Quando la festa perde leggerezza
È qui che qualcosa si incrina. Perché la festa dovrebbe essere una parentesi leggera, non un banco di prova. E invece il buffet diventa il punto in cui si concentrano aspettative, confronti, stanchezze che non c’entrano nulla con il compleanno.
Non succede sempre. Ma quando succede, lo senti. Nella tensione sottile. Nel bisogno di spiegare. Nel pensiero che corre: spero basti. E a quel punto la sfilata è già iniziata, anche se nessuno voleva davvero salirci sopra.
Forse non serve fare meno. Serve fare diverso.
Non è una questione di abbassare l’asticella per forza. Né di fare tutto minimal “per scelta educativa”. È più una questione di ricordarsi perché si è lì. Per chi. E per cosa.
Il buffet non dovrebbe dimostrare niente. Dovrebbe accompagnare. Essere sufficiente, non performante. Normale, anche se normale non fa scena. Anche se non viene fotografato. Anche se non sembra “all’altezza” di quello visto alla festa prima.
Forse la libertà, a certe feste, sta proprio lì. Nel permettersi di non sfilare. Di stare al tavolo senza dover rappresentare nulla. Di lasciare che la festa resti una festa, e non un esame non richiesto.
Tra tavoli pieni e sorrisi di circostanza, è facile perdere il filo e dimenticare perché sei lì davvero. Non è il buffet a pesare, ma tutto ciò che gli gira intorno. È quella sensazione continua di essere presente ovunque, senza riuscire a fermarti mai. Se ti suona familiare, troverai qualcosa di tuo in quel momento in cui le feste dei bambini iniziano a prosciugare anche le energie degli adulti.
FAQ
È sbagliato impegnarsi per il buffet?
No. È stancante sentirsi obbligate a farlo. L’impegno è una scelta, non dovrebbe diventare una misura di valore.

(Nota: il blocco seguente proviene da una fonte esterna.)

-- ==== Sys2Proof/Machine/Queue.lean ====
section
/-! DEFINITION. Queues and commands (R306-R322): the layout of a command, presentation, acceptance, completion, halting. -/

namespace Sys2Proof.Machine

/-- GC_STATUS.STEP (R330). -/
def fSTEP : FRef := ⟨0x108, 0, 32⟩
/-- GC_STATUS.STALE (R330). -/
def fSTALE : FRef := ⟨0x108, 32, 1⟩
/-- GC_CAT (R330). -/
def fCATBASE : FRef := ⟨0x110, 0, 48⟩
/-- GC_CAT.COUNT. -/
def fCATCOUNT : FRef := ⟨0x110, 48, 16⟩
/-- GC_SNAP.BASE (R330). -/
def fSNAPBASE : FRef := ⟨0x118, 0, 48⟩
/-- GC_SNAP.COUNT. -/
def fSNAPCOUNT : FRef := ⟨0x118, 48, 16⟩
/-- CEN_CFG.LEAD, on the census page (R222). -/
def fLEAD : FRef := ⟨0x100, 3, 1⟩
/-- A field of queue q's registers (R330). -/
def fQ (q off lo w : Nat) : FRef := ⟨0x200 + 0x40 * q + off, lo, w⟩
/-- GQq_CFG.BASE. -/
def fQBASE (q : Nat) : FRef := fQ q 0x00 0 48
/-- GQq_CFG.LOG2. -/
def fQLOG2 (q : Nat) : FRef := fQ q 0x00 48 5
/-- GQq_CFG.EN. -/
def fQEN (q : Nat) : FRef := fQ q 0x00 53 1
/-- GQq_CFG.CPL_LOG2. -/
def fQCPLLOG2 (q : Nat) : FRef := fQ q 0x00 54 5
/-- GQq_CPL.BASE. -/
def fQCPL (q : Nat) : FRef := fQ q 0x08 0 48
/-- GQq_TAIL.TAIL. -/
def fQTAIL (q : Nat) : FRef := fQ q 0x10 0 32
/-- GQq_PTR.HEAD. -/
def fQHEAD (q : Nat) : FRef := fQ q 0x18 0 32
/-- GQq_PTR.DONE. -/
def fQDONE (q : Nat) : FRef := fQ q 0x18 32 32
/-- GQq_STATE.STATE. -/
def fQSTATE (q : Nat) : FRef := fQ q 0x20 0 2
/-- GQq_STATE.HALT_STATUS. -/
def fQHSTATUS (q : Nat) : FRef := fQ q 0x20 8 8
/-- GQq_STATE.HALT_INDEX. -/
def fQHINDEX (q : Nat) : FRef := fQ q 0x20 32 32
/-- GQq_VEC.VECTOR. -/
def fQVEC (q : Nat) : FRef := fQ q 0x30 0 12

/-- The page of partition records. -/
def rootPage : Nat := xPage 0 0x0D
/-- PART_Ap.STATE (R297). -/
def fPSTATE (p : Nat) : FRef := ⟨0x100 + 24 * p, 0, 3⟩
/-- PART_Ap.DEADLINE. -/
def fPDEADLINE (p : Nat) : FRef := ⟨0x100 + 24 * p, 3, 1⟩
/-- PART_Ap.GALLERIES. -/
def fPGALS (p : Nat) : FRef := ⟨0x100 + 24 * p, 8, 9⟩
/-- PART_Ap.EPOCH. -/
def fPEPOCH (p : Nat) : FRef := ⟨0x100 + 24 * p, 32, 32⟩
/-- PART_Bp.FRAMES. -/
def fPFRAMES (p : Nat) : FRef := ⟨0x108 + 24 * p, 0, 20⟩
/-- PART_Bp.FLASH. -/
def fPFLASH (p : Nat) : FRef := ⟨0x108 + 24 * p, 32, 23⟩
/-- PART_Cp.L1_AIDX. -/
def fPL1 (p : Nat) : FRef := ⟨0x110 + 24 * p, 0, 19⟩
/-- PART_Cp.L1_SLOT. -/
def fPL1SLOT (p : Nat) : FRef := ⟨0x110 + 24 * p, 20, 4⟩
/-- PART_Cp.STEP. -/
def fPSTEP (p : Nat) : FRef := ⟨0x110 + 24 * p, 32, 32⟩

/-- The queue status codes of R316. -/
def cDONE : Nat := 0x00
/-- REFUSED_EPOCH. -/
def cREFEPOCH : Nat := 0x01
/-- REFUSED_DESCRIPTOR. -/
def cREFDESC : Nat := 0x02
/-- REFUSED_OWNER. -/
def cREFOWNER : Nat := 0x03
/-- REFUSED_STEP. -/
def cREFSTEP : Nat := 0x04
/-- FAILED_DATA. -/
def cFDATA : Nat := 0x05
/-- FAILED_CORRELATED. -/
def cFCORR : Nat := 0x06
/-- FAILED_MOVER. -/
def cFMOVER : Nat := 0x07
/-- FAILED_RING. -/
def cFRING : Nat := 0x08
/-- CANCELLED. -/
def cCANCEL : Nat := 0x09
/-- FAILED_COMMIT. -/
def cFCOMMIT : Nat := 0x0A
/-- DEPENDENCY. -/
def cDEPEND : Nat := 0x0B

/-- OPCODE of a command's bytes (R309). -/
def cmdOp (b : List Byte) : Nat := leAt b 0 1
/-- FLAGS (R309). -/
def cmdFlags (b : List Byte) : Nat := leAt b 1 1
/-- CAT_INDEX (R309). -/
def cmdCat (b : List Byte) : Nat := leAt b 2 2
/-- STEP (R309). -/
def cmdStep (b : List Byte) : Nat := leAt b 4 4
/-- TAG (R309). -/
def cmdTag (b : List Byte) : Nat := leAt b 8 5
/-- EPOCH (R309). -/
def cmdEpoch (b : List Byte) : Nat := leAt b 16 4

/-- What stands for a slot that cannot be read: OPCODE 0x00, TAG 0 and a step (R315). -/
def blankCmd (step : Nat) : List Byte := leBytes 4 0 ++ leBytes 4 step ++ List.replicate 120 0

/-- The first byte at or after off, of n bytes, that is not 0. -/
def firstSet (b : List Byte) (off n : Nat) : Option Nat :=
  (List.range n).find? (fun i => leAt b (off + i) 1 != 0) |>.map (· + off)

/-- The active galleries a partition owns, ascending (R295). -/
def partGals (s : State) (p : Nat) : List Nat := (List.range 256).filter (fun g => pageOwner s (galPage g) == some p)

/-- The partition's lead gallery on the module: the one marked LEAD, if it is not stale (R222, R313). -/
def leadOf (s : State) (p : Nat) : Option Nat :=
  (partGals s p).find? (fun g => rd s (galPage g + 3) fLEAD == 1 && rd s (galPage g) fSTALE == 0)

/-- Queue q of a gallery beyond its registers. -/
def qaux (s : State) (g q : Nat) : QAux := (galGet s (galPage g)).queues.getD q queueIdle

/-- The state with queue q of a gallery replaced. -/
def qauxPut (s : State) (g q : Nat) (x : QAux) : State :=
  galPut s (galPage g) { galGet s (galPage g) with queues := setAt (galGet s (galPage g)).queues q x }

/-- What ERR_ADDR holds of a failed access to partition memory: the virtual address of a translation fault of any cause, else the
physical address (R52, R571). -/
def errPlace (va : Nat) (e : AccErr) : Nat × Bool :=
  match e with
  | .owner a => (a, true)
  | .data a => (a, true)
  | .table _ _ => (va, false)
  | .fault _ _ _ => (va, false)

/-- A stack degraded: EV_HBM_STACK_DEGRADED, and its frames marked failed (R250, R265). -/
def degradeStack (s : State) (k : Nat) : State :=
  let s1 := raise s (hbmPage s.code k) 11
  if s1.boot.rcd.degraded.contains k then s1
  else putRecord s1 { s1.boot.rcd with degraded := k :: s1.boot.rcd.degraded }

/-- An uncorrectable word of HBM met: a second word of one channel within 1 s is a failure of the channel, which degrades its stack before
the channel is retired (R250, R439; DEDUCED, notes/assumptions/160). -/
def badChannel (s : State) (a : Nat) : State :=
  let b := storageAddr s a
  let k := hbmStack s.code b
  let key := 32 * k + hbmChannel b
  let s1 := tally { s with badWords := tins s.badWords key (b / 32, s.now) } (hbmPage s.code k) 4 1
  match tfind s.badWords key with
  | some (g, t) => if g ≠ b / 32 ∧ s.now < t + 1000000000 ∧ s.boot.rcd.degraded.contains k = false then degradeStack s1 k else s1
  | none => s1

/-- A stored word that a check found uncorrectable, counted by place (R440, R529): of HBM, with its channel. -/
def countBad (s : State) (pg a : Nat) : State :=
  if granuleBad s a = false then s
  else
    let s1 := tally s pg (6 + wordPlace s.code a) 1
    if a < hbmEnd s.code then badChannel s1 a else s1

/-- Uncorrectable data consumed by the block of page pg: CODE 0x06 with the word's physical address (R441). -/
def recordBad (s : State) (pg : Nat) (part : Option Nat) (a : Nat) : State := countBad (recordErr s pg 0x06 part a true 0) (xPage 0 0x0C) a

/-- The failure of an access to partition memory, recorded on a page: a translation fault or bad data as uncorrectable
(R571), an owner mismatch with CODE 0x07 (R448). -/
def recordAccess (s : State) (pg : Nat) (part : Option Nat) (va : Nat) (e : AccErr) : State :=
  let s1 := match e with | .data a => countBad s (xPage 0 0x0C) a | .table a _ => countBad s (xPage 0 0x0C) a | _ => s
  recordErr s1 pg (match e with | .owner _ => 0x07 | _ => 0x06) part (errPlace va e).1 (errPlace va e).2 0

/-- The bytes of the slot with an index (R306). -/
def slotRead (s : State) (g q index : Nat) : Except (Nat × AccErr) (List Byte) :=
  let pg := galPage g
  match pageOwner s pg with
  | none => .error (0, .fault 1 true false)
  | some p => vload s p (rd s pg (fQBASE q) + index % 2 ^ rd s pg (fQLOG2 q) * 128) 128

/-- The entry of DONE after the completions recorded ahead of it (R317). -/
def doneAfter (fuel done : Nat) (ahead : List Nat) : Nat :=
  match fuel with
  | 0 => done
  | n + 1 => if ahead.contains done then doneAfter n ((done + 1) % 2 ^ 32) ahead else done

/-- Which bin of a histogram with base B a latency falls in (R530). -/
def histBin (base l : Nat) : Nat :=
  ((List.range 15).find? (fun i => decide (l < base * 2 ^ i))).getD 15

/-- The latency of a frame that ended on a gallery of a deadline partition (R329). -/
def noteLatency (s : State) (g : Nat) (f : FrameRun) : State :=
  let pg := galPage g
  let us := (s.now - f.start) / 1000
  match pageOwner s pg with
  | none => s
  | some p =>
    if rd s rootPage (fPDEADLINE p) = 0 then s
    else
      let s2 := wr (wr s pg ⟨0x128, 0, 32⟩ (min us 0xFFFFFFFF)) pg ⟨0x128, 63, 1⟩ (b2n f.void)
      let bound := rd s pg ⟨0x120, 0, 32⟩
      if bound ≠ 0 ∧ us > bound then raise (bump s2 pg ⟨0x128, 32, 31⟩ 1) pg 13 else s2

/-- A command with FRAME_END taken from HEAD: the frames of its queue that no earlier command ends will end as it completes (R328). -/
def noteEnder (s : State) (g q index : Nat) (b : List Byte) : State :=
  if (cmdFlags b).testBit 3 then
    let x := qaux s g q
    qauxPut s g q { x with frames := x.frames.map (fun f => { f with ender := some (f.ender.getD index) }) }
  else s

/-- The frames that end as a command completes, each with its latency (R328, R329). -/
def frameEnd (s : State) (g q index : Nat) : State :=
  let x := qaux s g q
  let ended := x.frames.filter (fun f => f.ender == some index)
  ended.foldl (fun t f => noteLatency t g f) (qauxPut s g q { x with frames := x.frames.filter (fun f => f.ender != some index) })

/-- The completion record of R316. -/
def cplRecord (index status attempts detail : Nat) (b : List Byte) : List Byte :=
  leBytes 4 index ++ leBytes 1 status ++ leBytes 1 (cmdOp b) ++ leBytes 2 attempts ++ leBytes 4 (cmdStep b) ++
    leBytes 5 (cmdTag b) ++ leBytes 7 0 ++ leBytes 8 detail

/-- A queue halted by a command, if nothing halted it before (R317). -/
def haltQueue (s : State) (g q index status : Nat) : State :=
  let pg := galPage g
  if rd s pg (fQSTATE q) = 2 then s
  else wr (wr (wr s pg (fQSTATE q) 2) pg (fQHSTATUS q) status) pg (fQHINDEX q) index

/-- The completion record written, and the status that then halts the queue: FAILED_DATA when the record cannot be written
(R571). -/
def writeRecord (s : State) (g q index status attempts detail : Nat) (b : List Byte) : State × Nat :=
  let pg := galPage g
  if (cmdFlags b).testBit 0 = true ∨ status ≠ cDONE then
    match pageOwner s pg with
    | none => (s, status)
    | some p =>
      match vstore s p (rd s pg (fQCPL q) + index % 2 ^ rd s pg (fQCPLLOG2 q) * 32) (cplRecord index status attempts detail b) with
      | (s1, none) => (s1, status)
      | (s1, some (va, e)) => (recordAccess s1 pg (some p) va e, cFDATA)
  else (s, status)

/-- DONE advanced over every leading completed index (R317). -/
def advanceDone (s : State) (g q index : Nat) : State :=
  let pg := galPage g
  let x := qaux s g q
  let ahead := index :: x.ahead
  let d := doneAfter (ahead.length + 1) (rd s pg (fQDONE q)) ahead
  let x1 := { x with ahead := ahead.filter (fun i => decide ((i + 2 ^ 32 - d) % 2 ^ 32 < 2 ^ 31)) }
  wr (qauxPut s g q x1) pg (fQDONE q) d

/-- A command that ended other than DONE makes its step incomplete (R284, R322). -/
def noteFailure (s : State) (g status step : Nat) : State :=
  match pageOwner s (galPage g) with
  | none => s
  | some p =>
    let x := partGet s p
    if status ≠ cDONE ∧ x.stp.failed.contains step = false then
      partPut s p { x with stp := { x.stp with failed := step :: x.stp.failed } }
    else s

/-- The completion of a command (R316, R317): its record, DONE, the halt, its event, the Ledger and the frame it ends. -/
def completeCmd (s : State) (g q index status attempts detail : Nat) (b : List Byte) (counts : Bool) : State :=
  let pg := galPage g
  let x := galGet s pg
  let s0 := galPut s pg { x with begun := x.begun.filter (fun c => !(c.queue == q && c.index == index)) }
  let (s1, halt) := writeRecord s0 g q index status attempts detail b
  let s2 := advanceDone s1 g q index
  let s3 := if halt ≠ cDONE ∧ counts = true then haltQueue s2 g q index halt else s2
  let s4 := if status ≠ cDONE then tally s3 pg (4 + q) 1 else s3
  let s5 := if status = cCANCEL then tally s4 pg 30 1 else s4
  let s6 := if counts then noteFailure s5 g status (cmdStep b) else s5
  let s7 := if (cmdFlags b).testBit 3 then frameEnd s6 g q index else s6
  if (cmdFlags b).testBit 1 = true ∨ status ≠ cDONE then raiseOn s7 pg (8 + q) (rd s7 pg (fQVEC q)) else s7

/-- Whether the conditions of R315 that do not look at the slot let queue q accept. -/
def queueOpen (s : State) (g q : Nat) : Bool :=
  let pg := galPage g
  running s pg && rd s pg fSTALE == 0 && rd s pg (fQEN q) == 1 && rd s pg (fQSTATE q) != 2 &&
    rd s pg (fQTAIL q) != rd s pg (fQHEAD q) && (qaux s g q).heldBy == []

/-- Why a check of R315 fails: a status with the code recorded, the first offending byte, and a record on the movers page
(R235) or the census page (R202); or a table that cannot be read. -/
inductive Check where
  | pass
  | refuse (status code byte : Nat)
  | movDesc (m byte : Nat)
  | cenIndex (index byte : Nat)
  | unreadable (va : Nat) (e : AccErr)
  deriving DecidableEq, Repr

/-- The first check of a list that fails. -/
def firstFail (l : List Check) : Check :=
  match l with
  | [] => .pass
  | .pass :: r => firstFail r
  | c :: _ => c

/-- The entries of a FENCE: (queue id, index) (R318). -/
def fenceEntries (b : List Byte) : List (Nat × Nat) :=
  (List.range (leAt b 32 1)).map (fun i => (leAt b (40 + 8 * i) 2, leAt b (44 + 8 * i) 4))

/-- The reserved bytes of each opcode's operands that must be 0, as (offset, length) (R310, R311, R318). -/
def reservedBytes (b : List Byte) : List (Nat × Nat) :=
  match cmdOp b with
  | 0x01 => [(92, 36)]
  | 0x02 => [(39, 89)]
  | 0x03 => [(67, 1), (72, 56)]
  | 0x04 => [(77, 3), (88, 40)]
  | 0x05 => [(38, 90)]
  | 0x06 => [(50, 78)]
  | 0x07 => [(39, 89)]
  | 0x08 => [(33, 7), (40 + 8 * min (leAt b 32 1) 8, 88 - 8 * min (leAt b 32 1) 8)] ++
      (List.range (min (leAt b 32 1) 8)).map (fun i => (42 + 8 * i, 2))
  | 0x0A => [(36, 92)]
  | _ => [(32, 96)]

/-- The bits of operand bytes that are reserved, as (byte, first reserved bit) (R310, R311). -/
def reservedBits (b : List Byte) : List (Nat × Nat) :=
  match cmdOp b with
  | 0x01 => [(47, 4), (67, 2)]
  | 0x02 => [(38, 1)]
  | 0x03 => [(38, 6), (39, 2)]
  | 0x04 => [(76, 3)]
  | 0x06 => [(49, 1)]
  | _ => []

/-- Order 3 of R315: OPCODE and FLAGS defined, reserved bytes and encodings 0. -/
def checkFormat (b : List Byte) : Bool :=
  decide (cmdOp b ≤ 0x0A) && cmdFlags b / 16 == 0 && (firstSet b 13 3).isNone && (firstSet b 20 12).isNone &&
    (reservedBytes b).all (fun r => (firstSet b r.1 r.2).isNone) &&
    (reservedBits b).all (fun r => leAt b r.1 1 / 2 ^ r.2 == 0) &&
    (cmdOp b == 1 || cmdOp b == 4 || cmdOp b == 6 || cmdCat b == 0xFFFF) &&
    (cmdOp b != 8 || (decide (1 ≤ leAt b 32 1) && decide (leAt b 32 1 ≤ 8)))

Perché mi sento sempre un po’ in difetto?
Perché il confronto è silenzioso e continuo. Non è detto che venga dagli altri: spesso nasce nella tua testa, mentre guardi i tavoli intorno.
I bambini notano davvero queste differenze?
No. O meglio: notano l’atmosfera, non il buffet. La tensione pesa più di qualsiasi vassoio.
Come si esce da questa dinamica?
Non con una regola unica. Ma iniziando a chiedersi, ogni tanto, se quello che stai facendo serve davvero alla festa… o solo a tranquillizzare te.